* _What the task requires_: From the data below, return the exact lines starting at the line containing "let x := if s" and ending at the line containing "key := wsfld", both included, and nothing else.

* _Supplied entries_:
● ● ● ● ● ● ●
-- ==== Sys2Proof/Machine/Operands.lean ====
section
/-! DEFINITION. Operand forms: the fields of the voice parameter block (Tables 6-7 to 6-11), of control words, of
handles, and content bytes and headers as the oscillators read them. -/

namespace Sys2Proof.Machine

/-- The active and inactive batten of the voice blocks. -/
def Zone.battAct (z : Zone) : Mem72 := if z.swaps[(0 : Fin 6)].active then z.vox.battB else z.vox.battA
def Zone.battIn (z : Zone) : Mem72 := if z.swaps[(0 : Fin 6)].active then z.vox.battA else z.vox.battB

/-- Word i of voice v's block in a batten. -/
def blk (m : Mem72) (v i : Nat) : W72 := m72Get m (v * 32 + i)

/-- Bits hi:lo of a field, signed. -/
def wsfld (w : W72) (hi lo : Nat) : Int := wrapS (hi + 1 - lo) (wfld w hi lo)

/-- The fields of an oscillator (Tables 6-8, 6-9). -/
structure OscP where
  level : Int
  tune  : Int
  mode  : Nat
  fixed : Bool
  item  : Word
  start : Nat
  dest  : Nat
  free  : Bool
  chan  : Nat
  ntype : Bool
  fmsrc : Nat
  root  : Nat
  glen  : Nat
  grate : Nat
  ls    : Nat
  le    : Nat
  loop  : Nat
  morph : Nat
  fmidx : Int
  phase0 : Nat
  deriving DecidableEq, Repr

/-- Word X of oscillator n as a half (Table 6-7). -/
def oscX (m : Mem72) (v n : Nat) : Nat :=
  if n = 0 then wfld (blk m v 9) 71 36 else if n = 1 then wfld (blk m v 9) 35 0 else wfld (blk m v 10) 71 36

/-- Oscillator n of voice v in a batten. -/
def oscP (m : Mem72) (v n : Nat) : OscP :=
  let a := blk m v (3 * n)
  let b := blk m v (3 * n + 1)
  let c := blk m v (3 * n + 2)
  let x := oscX m v n
  { level := wsfld a 71 36, tune := wsfld a 35 4, mode := wfld a 3 1, fixed := wfld a 0 0 == 1,
    item := BitVec.ofNat 32 (wfld b 71 40), start := wfld b 39 8, dest := wfld b 7 6, free := wfld b 5 5 == 1,
    chan := wfld b 4 4, ntype := wfld b 3 3 == 1, fmsrc := wfld b 2 0,
    root := x / 2 ^ 28 % 256, glen := x / 2 ^ 15 % 8192, grate := x / 16 % 2048,
    ls := wfld c 71 40, le := wfld c 39 8, loop := wfld c 7 6, morph := wfld c 71 56, fmidx := wsfld c 71 36,
    phase0 := wfld c 35 20 }

/-- A time-code envelope word (Table 6-11). -/
structure EnvP where
  delay  : Nat
  attack : Nat
  hold   : Nat
  decay  : Nat
  rel    : Nat
  sus    : Nat
  ac     : Nat
  dc     : Nat
  rc     : Nat
  rt     : Nat
  deriving DecidableEq, Repr

/-- Envelope e of voice v. -/
def envP (m : Mem72) (v e : Nat) : EnvP :=
  let w := blk m v (26 + e)
  { delay := wfld w 71 62, attack := wfld w 61 52, hold := wfld w 51 42, decay := wfld w 41 32, rel := wfld w 31 22,
    sus := wfld w 21 10, ac := wfld w 9 8, dc := wfld w 7 6, rc := wfld w 5 4, rt := wfld w 3 2 }

/-- An LFO half (Table 6-11). -/
structure LfoP where
  shape : Nat
  sync  : Nat
  rate  : Nat
  phase : Nat
  fade  : Nat
  uni   : Bool
  deriving DecidableEq, Repr

/-- LFO l of voice v. -/
def lfoP (m : Mem72) (v l : Nat) : LfoP :=
  let x := if l = 0 then wfld (blk m v 30) 71 36 else if l = 1 then wfld (blk m v 30) 35 0 else wfld (blk m v 31) 71 36
  { shape := x / 2 ^ 33 % 8, sync := x / 2 ^ 31 % 4, rate := x / 2 ^ 16 % 2 ^ 15, phase := x / 256 % 256,
    fade := x / 16 % 16, uni := x / 8 % 2 == 1 }

/-- A modulation slot (Table 6-11): depth as a G36 code. -/
structure ModP where
  depth : Int
  src   : Nat
  dst   : Nat
  ar    : Bool
  deriving DecidableEq, Repr

/-- Modulation slot s of voice v. -/
def modP (m : Mem72) (v s : Nat) : ModP :=
  let w := blk m v (18 + s / 2)
  let x := if s % 2 = 0 then wfld w 71 36 else wfld w 35 0
  { depth := wrapS 36 (x / 2 ^ 16 * 2 ^ 16), src := x / 1024 % 64, dst := x / 8 % 128, ar := x / 4 % 2 == 1 }

/-- A filter (Table 6-10). -/
structure FltP where
  key   : Int
  cut   : Int
  mode  : Nat
  slope : Bool
  level : Int
  res   : Nat
  pgain : Int
  deriving DecidableEq, Repr

/-- Filter f of voice v. -/
def fltP (m : Mem72) (v f : Nat) : FltP :=
  let a := blk m v (11 + 2 * f)
  let b := blk m v (12 + 2 * f)
  { key := wsfld a 71 36, cut := wsfld a 35 4, mode := wfld a 3 1, slope := wfld a 0 0 == 1,
    level := wsfld b 71 36, res := wfld b 35 20, pgain := wsfld b 19 12 }

/-- VOICE half: VTUNE, TOPO, ENDMODE (Table 6-10). -/
def vTune (m : Mem72) (v : Nat) : Int := wsfld (blk m v 10) 35 4
def vTopo (m : Mem72) (v : Nat) : Bool := wfld (blk m v 10) 3 3 == 1
def vEndMode (m : Mem72) (v : Nat) : Bool := wfld (blk m v 10) 2 2 == 1

/-- AMP, PAN and SEND levels (Table 6-7). -/
def vAmp (m : Mem72) (v : Nat) : Int := hiHalf (blk m v 15)
def vPan (m : Mem72) (v : Nat) : Int := loHalf (blk m v 15)
def vSend (m : Mem72) (v s : Nat) : Int :=
  if s % 2 = 0 then hiHalf (blk m v (16 + s / 2)) else loHalf (blk m v (16 + s / 2))

/-- OUTCFG half: TAPs and CSMn (Table 6-10). -/
def vTap (m : Mem72) (v s : Nat) : Nat := wfld (blk m v 31) (29 + 2 * s) (28 + 2 * s)
def vCsm (m : Mem72) (v c : Nat) : Nat := wfld (blk m v 31) (6 + 3 * c) (4 + 3 * c)

/-! Content (chapter 8). -/

/-- The content key, as the decryption of blocks uses it (R163). -/
def HostC.keyBytes (h : HostC) : List Byte := h.cek

/-- The 16 keystream bytes of unit u of block b: AES-128-CTR under CEK with counter NONCE ‖ b ‖ u, big-endian (R163). -/
def HostC.keystream (h : HostC) (b u : Nat) : List Byte :=
  Config.crypto 1 [h.keyBytes, h.cont.nonce ++ (natLe b 4).reverse ++ (natLe u 4).reverse] 16

/-- Byte i of a block's data as decrypted (R163). -/
def HostC.plainByte (h : HostC) (enc : Bool) (b i : Nat) (x : Byte) : Byte :=
  if enc then x ^^^ ((h.keystream b (i / 16))[i % 16]?).getD 0 else x

/-- Flash address of block record b (R160). -/
def HostC.blkAddr (h : HostC) (b : Nat) : Nat := h.cont.base + h.cont.barea + b * 4112

/-- Byte i of an item, decrypted, as the mounted bundle holds it in flash. -/
def HostC.itemByte (h : HostC) (it : Item) (i : Nat) : Byte :=
  h.plainByte it.enc (it.first + i / 4096) (i % 4096)
    (byGet h.cont.flash (h.blkAddr (it.first + i / 4096) + i % 4096))

/-- A little-endian number of n bytes of an item at offset i. -/
def HostC.itemNat (h : HostC) (it : Item) (i : Nat) : Nat → Nat
  | 0 => 0
  | n + 1 => (h.itemByte it i).toNat + 256 * h.itemNat it (i + 1) n

/-- A sample-set header (Table 8-4). -/
structure SHdr where
  rate  : Nat
  width : Nat
  chans : Nat
  root  : Nat
  len   : Nat
  start : Nat
  ls    : Nat
  le    : Nat
  deriving DecidableEq, Repr

/-- The header of a sample-set item, if the item exists, is one and lies within Table 5-4. -/
def HostC.sHdr (h : HostC) (id : Word) : Option (Item × SHdr) :=
  match h.item id with
  | none => none
  | some it =>
    let d : SHdr := { rate := h.itemNat it 0 4, width := h.itemNat it 4 1, chans := h.itemNat it 5 1,
                      root := h.itemNat it 6 1, len := h.itemNat it 8 4, start := h.itemNat it 12 4,
                      ls := h.itemNat it 16 4, le := h.itemNat it 20 4 }
    if it.ty = 1 ∧ 8000 ≤ d.rate ∧ d.rate ≤ 96000 ∧ (d.width = 16 ∨ d.width = 24) ∧ (d.chans = 1 ∨ d.chans = 2) ∧
        d.root ≤ 127 ∧ d.len ≤ 2 ^ 32 - 1 ∧ 64 + d.len * d.chans * (d.width / 8) ≤ it.len
    then some (it, d) else none

/-- A wavetable-set header: N, L, width (Table 8-4), within Table 5-4. -/
def HostC.wHdr (h : HostC) (id : Word) : Option (Item × Nat × Nat × Nat) :=
  match h.item id with
  | none => none
  | some it =>
    let n := h.itemNat it 0 2
    let l := h.itemNat it 2 1
    let w := h.itemNat it 4 1
    if it.ty = 2 ∧ h.itemNat it 5 1 = 1 ∧ 1 ≤ n ∧ n ≤ 64 ∧ 1 ≤ l ∧ l ≤ 8 ∧ (w = 16 ∨ w = 24) ∧ 64 + n * l * 2048 * (w / 8) ≤ it.len
    then some (it, n, l, w) else none

/-- The cache line that holds a bundle block. -/
def ZCache.find (c : ZCache) (b : Nat) : Option CacheLine := c.lines.find? (fun l => l.blk == b)

/-- A byte of a cache line: eight bytes to a word, the lower address in the lower bits (assumption 23). -/
def ZCache.byte (c : ZCache) (line i : Nat) : Byte :=
  BitVec.ofNat 8 (wfld (m72Get c.mem (line * 512 + i / 8)) (8 * (i % 8) + 7) (8 * (i % 8)))

/-- Byte i of an item as the zone's cache holds it, none if its block is absent. -/
def Zone.cacheByte (z : Zone) (it : Item) (i : Nat) : Option Byte :=
  (z.cache.find (it.first + i / 4096)).map (fun l => z.cache.byte l.line (i % 4096))

/-- n bytes of an item from the cache, as a little-endian number. -/
def Zone.cacheNat (z : Zone) (it : Item) (i : Nat) : Nat → Option Nat
  | 0 => some 0
  | n + 1 =>
    match z.cacheByte it i, z.cacheNat it (i + 1) n with
    | some b, some r => some (b.toNat + 256 * r)
    | _, _ => none

/-- A content sample of the given width at a byte offset, as S36 (Table 5-4); none if absent. -/
def Zone.cacheSample (z : Zone) (it : Item) (off width : Nat) : Option Int :=
  (z.cacheNat it off (width / 8)).map (fun n => wrapS width n * 2 ^ (36 - width))

end Sys2Proof.Machine
end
● ● ● ● ● ● ●
* _Output_:
  let x := if s % 2 = 0 then wfld w 71 36 else wfld w 35 0
  { depth := wrapS 36 (x / 2 ^ 16 * 2 ^ 16), src := x / 1024 % 64, dst := x / 8 % 128, ar := x / 4 % 2 == 1 }

/-- A filter (Table 6-10). -/
structure FltP where
  key   : Int
  cut   : Int
  mode  : Nat
  slope : Bool
  level : Int
  res   : Nat
  pgain : Int
  deriving DecidableEq, Repr

/-- Filter f of voice v. -/
def fltP (m : Mem72) (v f : Nat) : FltP :=
  let a := blk m v (11 + 2 * f)
  let b := blk m v (12 + 2 * f)
  { key := wsfld a 71 36, cut := wsfld a 35 4, mode := wfld a 3 1, slope := wfld a 0 0 == 1,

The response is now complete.